On July 7, 2003, the band was inducted into Hollywood's Rockwalk. In September 2003, EWF were inducted into the Vocal Group Hall of Fame. On February 8, 2004, EWF performed in a tribute to funk at the 46th annual Grammy Awards held at the Staples Center, Los Angeles, California. Other artists performing at this tribute were Parliament Funkadelic, OutKast, and Robert Randolph and the Family Band. EWF sang "Shining Star" and then at Outkast's request crooned "The Way You Move" with them. Robert Randolph and the Family Band performed their single "I Need More Love" and then all of the bands teamed to sing Parliament Funkadelic's classic "Give Up the Funk (Tear the Roof off the Sucker)". EWF also covered Jimi Hendrix's "Voodoo Child (Slight Return)" on the May 2004 tribute album Power of Soul: A Tribute to Jimi Hendrix.

On June 8, 2004, EWF were bestowed with the NARAS Signature Governors Award at Los Angeles's Beverly Hills Hotel. On September 27, 2004, former Phenix Horns trombonist Louis Satterfield died, aged 67.

On December 11, 2004, EWF was honored at the first annual Grammy Jam held at Los Angeles's Wiltern Theater. At the Grammy Jam artists such as Stevie Wonder, Yolanda Adams, India Arie, George Benson, Sheila E., Kanye West, George Duke, Usher and Jill Scott paid tribute to the band via their performances. EWF performed on Dick Clark's New Year's Rockin' Eve on December 31, 2004. The February 6, 2005, Super Bowl XXXIX pregame show in Jacksonville, Florida saw the band teaming with The Black Eyed Peas to sing "Where Is the Love?" and "Shining Star".

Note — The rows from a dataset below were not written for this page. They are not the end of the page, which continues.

-- ==== Sys2Proof/Laws/State.lean ====
section
/-! SUPPORT. What each update of the state leaves: one lemma for each field and update, so that no later proof unfolds a
record update. -/

namespace Sys2Proof.Machine

variable (s : State)

/-! ### setLine -/

@[simp] theorem State.setLine_tankA (n : LineId) (l : Line) : (s.setLine n l).tankA = s.tankA := rfl
@[simp] theorem State.setLine_tankB (n : LineId) (l : Line) : (s.setLine n l).tankB = s.tankB := rfl
@[simp] theorem State.setLine_mixes (n : LineId) (l : Line) : (s.setLine n l).mixes = s.mixes := rfl
@[simp] theorem State.setLine_batchQueue (n : LineId) (l : Line) : (s.setLine n l).batchQueue = s.batchQueue := rfl
@[simp] theorem State.setLine_mixer (n : LineId) (l : Line) : (s.setLine n l).mixer = s.mixer := rfl
@[simp] theorem State.setLine_phaseTimer (n : LineId) (l : Line) : (s.setLine n l).phaseTimer = s.phaseTimer := rfl
@[simp] theorem State.setLine_plant (n : LineId) (l : Line) : (s.setLine n l).plant = s.plant := rfl
@[simp] theorem State.setLine_points (n : LineId) (l : Line) : (s.setLine n l).points = s.points := rfl
@[simp] theorem State.setLine_windows (n : LineId) (l : Line) : (s.setLine n l).windows = s.windows := rfl
@[simp] theorem State.setLine_envelopes (n : LineId) (l : Line) : (s.setLine n l).envelopes = s.envelopes := rfl
@[simp] theorem State.setLine_book (n : LineId) (l : Line) : (s.setLine n l).book = s.book := rfl
@[simp] theorem State.setLine_holes (n : LineId) (l : Line) : (s.setLine n l).holes = s.holes := rfl
@[simp] theorem State.setLine_gauges (n : LineId) (l : Line) : (s.setLine n l).gauges = s.gauges := rfl
@[simp] theorem State.setLine_responses (n : LineId) (l : Line) : (s.setLine n l).responses = s.responses := rfl
@[simp] theorem State.setLine_loop (n : LineId) (l : Line) : (s.setLine n l).loop = s.loop := rfl
@[simp] theorem State.setLine_config (n : LineId) (l : Line) : (s.setLine n l).config = s.config := rfl
@[simp] theorem State.setLine_lineHolds (n : LineId) (l : Line) : (s.setLine n l).lineHolds = s.lineHolds := rfl
@[simp] theorem State.setLine_plantHold (n : LineId) (l : Line) : (s.setLine n l).plantHold = s.plantHold := rfl
@[simp] theorem State.setLine_results (n : LineId) (l : Line) : (s.setLine n l).results = s.results := rfl
@[simp] theorem State.setLine_clock (n : LineId) (l : Line) : (s.setLine n l).clock = s.clock := rfl
@[simp] theorem State.setLine_serial (n : LineId) (l : Line) : (s.setLine n l).serial = s.serial := rfl
@[simp] theorem State.setLine_pending (n : LineId) (l : Line) : (s.setLine n l).pending = s.pending := rfl

/-! ### updLine -/

@[simp] theorem State.updLine_tankA (n : LineId) (f : Line → Line) : (s.updLine n f).tankA = s.tankA := rfl
@[simp] theorem State.updLine_tankB (n : LineId) (f : Line → Line) : (s.updLine n f).tankB = s.tankB := rfl
@[simp] theorem State.updLine_mixes (n : LineId) (f : Line → Line) : (s.updLine n f).mixes = s.mixes := rfl
@[simp] theorem State.updLine_batchQueue (n : LineId) (f : Line → Line) : (s.updLine n f).batchQueue = s.batchQueue := rfl
@[simp] theorem State.updLine_mixer (n : LineId) (f : Line → Line) : (s.updLine n f).mixer = s.mixer := rfl
@[simp] theorem State.updLine_phaseTimer (n : LineId) (f : Line → Line) : (s.updLine n f).phaseTimer = s.phaseTimer := rfl
@[simp] theorem State.updLine_plant (n : LineId) (f : Line → Line) : (s.updLine n f).plant = s.plant := rfl
@[simp] theorem State.updLine_points (n : LineId) (f : Line → Line) : (s.updLine n f).points = s.points := rfl
@[simp] theorem State.updLine_windows (n : LineId) (f : Line → Line) : (s.updLine n f).windows = s.windows := rfl
@[simp] theorem State.updLine_envelopes (n : LineId) (f : Line → Line) : (s.updLine n f).envelopes = s.envelopes := rfl
@[simp] theorem State.updLine_book (n : LineId) (f : Line → Line) : (s.updLine n f).book = s.book := rfl
@[simp] theorem State.updLine_holes (n : LineId) (f : Line → Line) : (s.updLine n f).holes = s.holes := rfl
@[simp] theorem State.updLine_gauges (n : LineId) (f : Line → Line) : (s.updLine n f).gauges = s.gauges := rfl
@[simp] theorem State.updLine_responses (n : LineId) (f : Line → Line) : (s.updLine n f).responses = s.responses := rfl
@[simp] theorem State.updLine_loop (n : LineId) (f : Line → Line) : (s.updLine n f).loop = s.loop := rfl
@[simp] theorem State.updLine_config (n : LineId) (f : Line → Line) : (s.updLine n f).config = s.config := rfl
@[simp] theorem State.updLine_lineHolds (n : LineId) (f : Line → Line) : (s.updLine n f).lineHolds = s.lineHolds := rfl
@[simp] theorem State.updLine_plantHold (n : LineId) (f : Line → Line) : (s.updLine n f).plantHold = s.plantHold := rfl
@[simp] theorem State.updLine_results (n : LineId) (f : Line → Line) : (s.updLine n f).results = s.results := rfl
@[simp] theorem State.updLine_clock (n : LineId) (f : Line → Line) : (s.updLine n f).clock = s.clock := rfl
@[simp] theorem State.updLine_serial (n : LineId) (f : Line → Line) : (s.updLine n f).serial = s.serial := rfl
@[simp] theorem State.updLine_pending (n : LineId) (f : Line → Line) : (s.updLine n f).pending = s.pending := rfl
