-- ==== Sys2Proof/Tests/Slice0.lean ====
section
/-! SUPPORT. Tests: the well-formedness smoke tests, the spec's worked figures one command at a time, and for each statement
with hypotheses a concrete state and operands that meet them. -/

namespace Sys2Proof.Tests

open Sys2Proof Sys2Proof.Machine

/-! ## Helpers -/

/-- The state that an outcome goes on with. -/
def after (o : Host.Outcome State Fault Refusal) : State :=
  match o with
  | .next t => t
  | .fault _ | .refused _ => State.reset

/-- The state after one command. -/
def run (c : Instr) (s : State) : State := after (exec c s)

/-- The reply formed by one command. -/
def replyTo (c : Instr) (s : State) : Option Reply := (run c s).serial.reply

/-- Line `n` changed by `f`. -/
def put (n : LineId) (f : Line → Line) (s : State) : State := { s with lines := s.lines.set n (f s.lines[n]) }

def k14 : Text := ['K', '1', '4']
def k16 : Text := ['K', '1', '6']

/-- Envelope 1 and window 0 of the worked case (3.12). -/
def envelope1 : Envelope := ⟨3000, 200, 1500, 10, 600, 100, 50, 60⟩

/-- A record of 50 dm watched by one gauge. -/
def stageRec (hole : Tag) (k top : Nat) (g : GaugeId) (st : StageStatus) : StageRecord := ⟨hole, k, top, top + 50, [g], st, 0, 0⟩

/-- The book and map of 6.8 at clock 4900. -/
def book68 (s : State) : State := { s with
  book := [stageRec k14 1 140 4 .done, stageRec k14 2 190 4 .done, stageRec k14 3 240 4 (.seatedOn 2), stageRec k14 4 290 4 .opened,
    stageRec k16 1 140 5 .done, stageRec k16 2 190 5 .done, stageRec k16 3 240 5 (.seatedOn 3)]
  holes := [⟨k14, (Vector.replicate 20 false |>.set 0 true).set 1 true⟩,
    ⟨k16, (Vector.replicate 20 false |>.set 0 true).set 1 true⟩] }

/-- A part at work: the tables of the worked cases (3.12, 4.10, 4.11), both agitators READY, gauges 4 and 5 enabled, every line
FOULED but remote, and the configuration key in ENABLE. -/
def yard : State := book68 { State.reset with
  config := .enable
  clock := 1000
  mixes := #v[some ⟨['A'], 200, 1400, 20, 120⟩, some ⟨['B'], 100, 1600, 30, 90⟩, some ⟨['C'], 80, 1680, 45, 60⟩,
    some ⟨['D'], 70, 1760, 60, 45⟩, none, none]
  envelopes := #v[some ⟨1000, 150, 1000, 10, 300, 50, 40, 50⟩, some envelope1, none, none]
  windows := ((Vector.replicate 16 none).set 0 (some ⟨0, 3⟩)).set 1 (some ⟨3, 3⟩)
  points := (((Vector.replicate 256 ⟨0, 0⟩).set 0 ⟨1000, 300⟩).set 1 ⟨1500, 600⟩).set 2 ⟨2000, 0⟩
  gauges := ((Vector.replicate 12 Gauge.powerOn).set 4 { Gauge.powerOn with state := .idle, heave := 20 }).set 5
    { Gauge.powerOn with state := .watch, heave := -35, baseline := -40 }
  tankA := { Tank.powerOn with state := .ready, mix := some 2, level := 800000 }
  tankB := { Tank.powerOn with state := .ready, mix := some 1, level := 240000 } }

/-- A line in state `st` with its column of mix 2 from agitator A, bound to nothing. -/
def standing (st : LineState) (l : Line) : Line :=
  { l with
    state := st
    pauseCause := none
    draw := some .tankA
    columnMix := some 2
    drawMix := some 2
    valves := valvesOf st false
    circ := ⟨some 0, false, 0, false⟩ }

/-- A line in state `st` on a stage under envelope 1 and window 0, started at clock 1215 (2.15). -/
def staged (st : LineState) (hole : Tag) (k : Nat) (l : Line) : Line :=
  { standing st l with
    bound := some ⟨hole, k⟩
    startClock := some 1215
    envelope := some 1
    window := some 0
    fig := { l.fig with mixList := [2] } }

/-- The yard with line 2 in state `st` on K14 stage 3. -/
def two (st : LineState) : State := put 2 (staged st k14 3) yard

/-- A sample at rest: the collar at 0 kPa, the packer at 4120 kPa of 16000, no pulse. -/
def quiet : Sample := ⟨4000, 8120, 0, 0⟩

/-- Line 3 of the worked case (3.12.1), before the sample. -/
def workedLine (l : Line) : Line :=
  { staged .injecting k16 3 l with
    watched := [5]
    heaveMax := some 0
    settings := { l.settings with pulse := 2 }
    inputs := { l.inputs with tareOffset := 185, window := [9, 7, 7, 7, 7, 7, 7, 7, 7, 8] }
    fig := { l.fig with
      volume := 411986
      mixVolume := 259986
      mixList := [2]
      pointIndex := 2
      dwellCount := 3120
      pumpRate := 356
      rateRecord := [340, 342, 344, 346, 348, 350, 352, 354, 355, 356] } }

/-- The worked case. -/
def worked : State := put 3 workedLine yard

/-- The sample of 3.12.1: 6504 µA, 7 pulses. -/
def workedSample : Sample := ⟨6504, 8120, 7, 0⟩

/-! ## Well-formedness -/

/-- R165: a field holds no space, and a line no more than 96 characters; R116: at most two gauges; R155: one position a key. -/
theorem test_ill_formed_commands_are_refused :
    (Instr.mixdef 1 ⟨[], 100, 1600, 30, 90⟩).wellFormed = false ∧
    (Instr.seat 1 ['K', ' '] 3 .absent).wellFormed = false ∧
    (Instr.stageAdd k14 1 0 50 [1, 2, 3]).wellFormed = false ∧ (Instr.stageAdd ['\r'] 1 0 50 []).wellFormed = false ∧
    (Instr.stageDrop ['\n'] 1).wellFormed = false ∧ (Instr.stage (List.replicate 97 'K') 1).wellFormed = false ∧
    (Instr.map [Char.ofNat 256]).wellFormed = false ∧ (Instr.holeClear []).wellFormed = false ∧
    (Instr.powerOn ⟨.closed, [1, 1], .run⟩).wellFormed = false := by decide +kernel

theorem test_well_formed_commands_pass :
    (Instr.mixdef 1 ⟨['B'], 100, 1600, 30, 90⟩).wellFormed = true ∧ (Instr.seat 1 k14 3 .given).wellFormed = true ∧
    (Instr.stageAdd k14 1 140 190 [4, 5]).wellFormed = true ∧ (Instr.powerOn ⟨.opened, [1, 2], .run⟩).wellFormed = true ∧
    Instr.partClockSecond.wellFormed = true := by decide +kernel

/-! ## Measurement inputs (1.7, 1.9) -/

/-- Line 3 DRY with CSPAN 10000 and offset 185, sampled at `current`. -/
def collarAt (current : Nat) : Inputs :=
  ((run (.lineSampleEvent 3 ⟨current, 8120, 0, 0⟩) (put 3 (fun l =>
    { l with state := .dry, inputs := { l.inputs with tareOffset := 185, collar := ⟨777, false, 0⟩ } }) yard)).line 3).inputs

/-- The rows of 1.7. -/
theorem test_collar_scaling :
    (collarAt 3800).collar = ⟨0, false, 0⟩ ∧ (collarAt 4004).collar = ⟨2, false, 0⟩ ∧
    (collarAt 6504).collar = ⟨1565, false, 0⟩ ∧ (collarAt 12000).collar = ⟨5000, false, 0⟩ ∧
    (collarAt 20500).collar = ⟨10000, false, 0⟩ ∧ (collarAt 3500).collar = ⟨777, true, 1⟩ := by decide +kernel

/-- R3: the good range is 3600 to 20800 µA, both included. -/
theorem test_collar_good_range :
    (collarAt 3599).collar.degraded = true ∧ (collarAt 3600).collar.degraded = false ∧
    (collarAt 20800).collar.degraded = false ∧ (collarAt 20801).collar.degraded = true := by decide +kernel

/-- The packer input of 1.7: PSPAN 25000 and 10000 µA give 9375 kPa; a window of 33 pulses with PULSE 10 that loses 3 and gains
5 gives 210 dL/min. -/
theorem test_packer_and_flow :
    let i := ((run (.lineSampleEvent 1 ⟨4000, 10000, 5, 2⟩) (put 1 (fun l => { l with
      state := .dry
      settings := { l.settings with pspan := 25000 }
      inputs := { l.inputs with window := [3, 4, 3, 3, 4, 3, 3, 4, 3, 3] } }) yard)).line 1).inputs
    i.packer.value = 9375 ∧ i.flow = 210 ∧ i.window = [4, 3, 3, 4, 3, 3, 4, 3, 3, 5] ∧ i.strokes = 2 := by decide +kernel

/-- The broken loop of 1.7 at sample k + 29. -/
theorem test_sensor_on_the_thirtieth_sample :
    let s := run (.sensor 4 ⟨0, 8120, 0, 0⟩) (put 4 (fun l => { l with
      inputs := { l.inputs with collar := ⟨3125, true, 29⟩ } }) yard)
    (s.line 4).inputs.collar = ⟨3125, true, 30⟩ ∧
    s.lineHolds[4] = ⟨[⟨.sensor, 1000, some (.line 4), some (.num 1), some (.num 0)⟩], false⟩ := by decide +kernel

/-- 1.9.1: the twentieth sample, 187 kPa, completes the run with a mean of 185; its own Pc is still 187 (R15), and the next sample's
is 2. -/
theorem test_tare_done :
    let s := run (.tareDone 3 ⟨4300, 8120, 0, 0⟩) (put 3 (fun l =>
      { standing .primed l with inputs := { l.inputs with tare := some ⟨19, 3517⟩ } }) yard)
    (s.line 3).inputs.tareOffset = 185 ∧ (s.line 3).inputs.tare = none ∧ (s.line 3).inputs.pc = 187 ∧
    ((run (.lineSampleEvent 3 ⟨4300, 8120, 0, 0⟩) s).line 3).inputs.pc = 2 ∧
    s.lineHolds[3].entries = [⟨.tareDone, 1000, some (.line 3), some (.num 185), none⟩] := by decide +kernel

/-- 1.9.2: a mean of 312 fails. 1.9.3: a bad sample ends the run. -/
theorem test_tare_fail :
    let dry := fun (run : TareRun) => put 5 (fun l =>
      { l with state := .dry, inputs := { l.inputs with tareOffset := 40, tare := some run } }) yard
    let s := run (.tareDone 5 ⟨4500, 8120, 0, 0⟩) (dry ⟨19, 5937⟩)
    let t := run (.lineSampleEvent 5 ⟨3100, 8120, 0, 0⟩) (dry ⟨7, 700⟩)
    (s.line 5).inputs.tareOffset = 40 ∧ s.lineHolds[5].entries = [⟨.tareFail, 1000, some (.line 5), some (.num 312), none⟩] ∧
    (t.line 5).inputs.tare = none ∧ (t.line 5).inputs.collar = ⟨0, true, 1⟩ ∧
    t.lineHolds[5].entries = [⟨.tareFail, 1000, some (.line 5), none, none⟩] := by decide +kernel

/-- R13: TARE is refused with STATE, BUSY or SENSOR, and taken under the LOCAL key. -/
theorem test_tare_order :
    replyTo (.tare 3) (put 3 (standing .seated) yard) = some (.no .state) ∧
    replyTo (.tare 3) (put 3 (fun l => { standing .primed l with inputs := { l.inputs with tare := some ⟨0, 0⟩ } }) yard) =
      some (.no .busy) ∧
    replyTo (.tare 3) (put 3 (fun l => { standing .dry l with inputs := { l.inputs with collar := ⟨0, true, 1⟩ } }) yard) =
      some (.no .sensor) ∧
    replyTo (.tare 3) (put 3 (fun l => { standing .dry l with key := .locl }) yard) = some (.ok []) := by decide +kernel

/-! ## A stage through one line (2.15, 3.12, 11) -/

/-- Line 2 of 2.15: DRY, then PRIMING on A. -/
def dryTwo : State := put 2 (fun l => { l with state := .dry, pauseCause := none }) yard

/-- PRIME 2 A at clock 1000: the hose is reserved from 800,000 mL. -/
theorem test_prime_reserves_the_hose :
    (run (.prime 2 (some .tankA)) dryTwo).tankA.level = 780000 ∧
    ((run (.prime 2 (some .tankA)) dryTwo).line 2).state = .priming ∧
    ((run (.prime 2 (some .tankA)) dryTwo).line 2).fig.pumpRate = 150 := by decide +kernel

/-- The priming timer reaches 120 s: PRIMED, column and draw mix 2, age 0. -/
theorem test_primed_at_primet :
    let s := run (.primed 2 quiet) (put 2 (fun l =>
      { l with state := .priming, draw := some .tankA, stateTicks := 1199, circ := .powerOn }) yard)
    (s.line 2).state = .primed ∧ (s.line 2).columnMix = some 2 ∧ (s.line 2).drawMix = some 2 ∧ (s.line 2).circ.age = some 0 ∧
    s.lineHolds[2].entries = [⟨.primed, 1000, some (.line 2), some (.num 2), none⟩] := by decide +kernel

/-- Before that second nothing comes about. -/
theorem test_priming_goes_on :
    ((run (.primed 2 quiet) (put 2 (fun l =>
      { l with state := .priming, draw := some .tankA, stateTicks := 1198, circ := .powerOn }) yard)).line 2).state = .priming
    := by decide +kernel

/-- SEAT 5 K14 4 in 6.8: refused with HOLE at 4950, and taken once K14 3 is DONE and marked. -/
theorem test_seat_under_down :
    let s := put 5 (standing .primed) yard
    let t := { s.setMark k14 3 with book := s.book.map fun r => if r.hole = k14 ∧ r.stage = 3 then { r with status := .done } else r }
    replyTo (.seat 5 k14 4 .absent) s = some (.no .hole) ∧ replyTo (.seat 5 k14 4 .absent) t = some (.ok []) ∧
    (run (.seat 5 k14 4 .absent) t).book[3]? = some (stageRec k14 4 290 4 (.seatedOn 5)) ∧
    ((run (.seat 5 k14 4 .absent) t).line 5).bound = some ⟨k14, 4⟩ := by decide +kernel

/-- 6.9, under UP: stage 1 is refused with ORDER while 2 is OPEN, and REGROUT takes it out of turn. -/
theorem test_seat_under_up :
    let s := { put 7 (standing .primed) yard with
      plant := { yard.plant with method := .up }
      book := [stageRec k14 1 400 5 .opened, stageRec k14 2 460 5 .opened] }
    replyTo (.seat 7 k14 1 .absent) s = some (.no .order) ∧ replyTo (.seat 7 k14 2 .absent) s = some (.ok []) ∧
    (run (.seat 7 k14 1 .given) s).book[0]?.map (·.regrouts) = some 1 := by decide +kernel

/-- Clock 1164: the twentieth sample at or above SEATP; gauge 4 is joined with its heave of 20 as baseline, and the collar's 35
kPa is the seat reference. -/
theorem test_seated :
    let s := run (.seated 2 ⟨4056, 8120, 0, 0⟩) (put 2 (fun l =>
      { standing .seating l with bound := some ⟨k14, 3⟩, condCount := 19 }) yard)
    (s.line 2).state = .seated ∧ (s.line 2).seatRef = 35 ∧ (s.line 2).watched = [4] ∧ (s.line 2).heaveMax = some 0 ∧
    (s.gauge 4).state = .watch ∧ (s.gauge 4).baseline = 20 ∧
    s.lineHolds[2].entries = [⟨.seated, 1000, some (.line 2), some (.num 4120), none⟩] := by decide +kernel

/-- R27: a minute short of SEATP is a seat failure; the record is OPEN again and the line PRIMED. -/
theorem test_seat_fail :
    let s := run (.seatFail 2 ⟨4056, 7000, 0, 0⟩) (put 2 (fun l =>
      { standing .seating l with bound := some ⟨k14, 3⟩, stateTicks := 599 }) yard)
    (s.line 2).state = .primed ∧ (s.line 2).bound = none ∧ s.book[2]?.map (·.status) = some .opened ∧
    s.lineHolds[2].entries = [⟨.seatFail, 1000, some (.line 2), some (.num 3000), none⟩] := by decide +kernel

/-- Clock 1170: INJECT 2 1 0 2 RELEASE behind line 5 in A's queue. -/
theorem test_inject_arms_behind_the_head :
    let s := { put 2 (fun l => { standing .seated l with bound := some ⟨k14, 3⟩ })
        (put 5 (fun l => { staged .armed k14 4 l with circ := ⟨some 0, true, 9, false⟩ }) yard) with
      tankA := { yard.tankA with startQueue := [5] } }
    let t := run (.inject 2 1 0 2 .given) s
    (t.line 2).state = .armed ∧ t.tankA.startQueue = [5, 2] ∧ (t.line 2).releaseFlag = true ∧
    (t.line 2).fig.mixList = [2] ∧ replyTo (.inject 2 2 0 2 .given) s = some (.no .absent) ∧
    replyTo (.inject 2 4 0 2 .given) s = some (.no .range) := by decide +kernel

/-- Clock 1215: the twentieth second after line 5's start grants line 2's. -/
theorem test_stagger_grants_the_next_start :
    let s := { put 2 (fun l => { staged .armed k14 3 l with startClock := none }) yard with
      clock := 1214, tankA := { yard.tankA with startQueue := [2], stagger := 19 } }
    let t := run .partClockSecond s
    (t.line 2).state = .injecting ∧ (t.line 2).startClock = some 1215 ∧ t.tankA.startQueue = [] ∧ t.tankA.stagger = 0 ∧
    t.lineHolds[2].entries = [⟨.started, 1215, some (.line 2), some (.num 0), none⟩] := by decide +kernel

In 2004, EWF and Chicago embarked upon a joint national tour. It yielded a DVD of a concert that took place at Los Angeles' Greek Theater titled Chicago & Earth, Wind & Fire – Live at the Greek Theatre. This DVD was released on June 28, 2005, and was certified Platinum in the US by the RIAA. Chicago and EWF later collaborated for a new recording of Chicago's ballad "If You Leave Me Now," that was included on Chicago's 2005 compilation album Love Songs. At the 57th Primetime Emmy Awards held on September 18, 2005, at Los Angeles' Shrine Auditorium, the band performed as the opening act with The Black Eyed Peas.

 Illumination 
During September 2005, Illumination, EWF's 19th studio album, was issued on Sanctuary Records. On this album EWF collaborated with artists such as will.i.am, Kelly Rowland, Outkast's Big Boi, Floetry and Brian McKnight. Illumination reached No. 8 on the Billboard Top R&B/Hip-Hop Albums chart and No. 32 on the Billboard 200 chart.

Raymond Fiore of Entertainment Weekly described the LP as a mix of "modern beats and retro, horn-lined soul". Steve Jones of USA Today noted that on the album EWF are as "vibrant as ever". Illumination received a Grammy nomination for Best R&B Album and a Soul Train Music Award nomination in the category of Best R&B-Soul Album. EWF received a NAACP Image Award nomination for Outstanding Duo or Group.

A song from the album, called "Pure Gold", reached No. 23 on the Billboard Adult Contemporary Songs chart. EWF also covered Outkast's "The Way You Move" featuring saxophonist Kenny G. The single got to No. 12 on the Billboard Adult Contemporary Songs chart. Another single titled "Show Me The Way", featuring neo soul singer Raphael Saadiq got to No. 16 on the Billboard Adult R&B Songs chart. Show Me The Way was also Grammy nominated in the category of Best R&B Performance by a Duo or Group with Vocals.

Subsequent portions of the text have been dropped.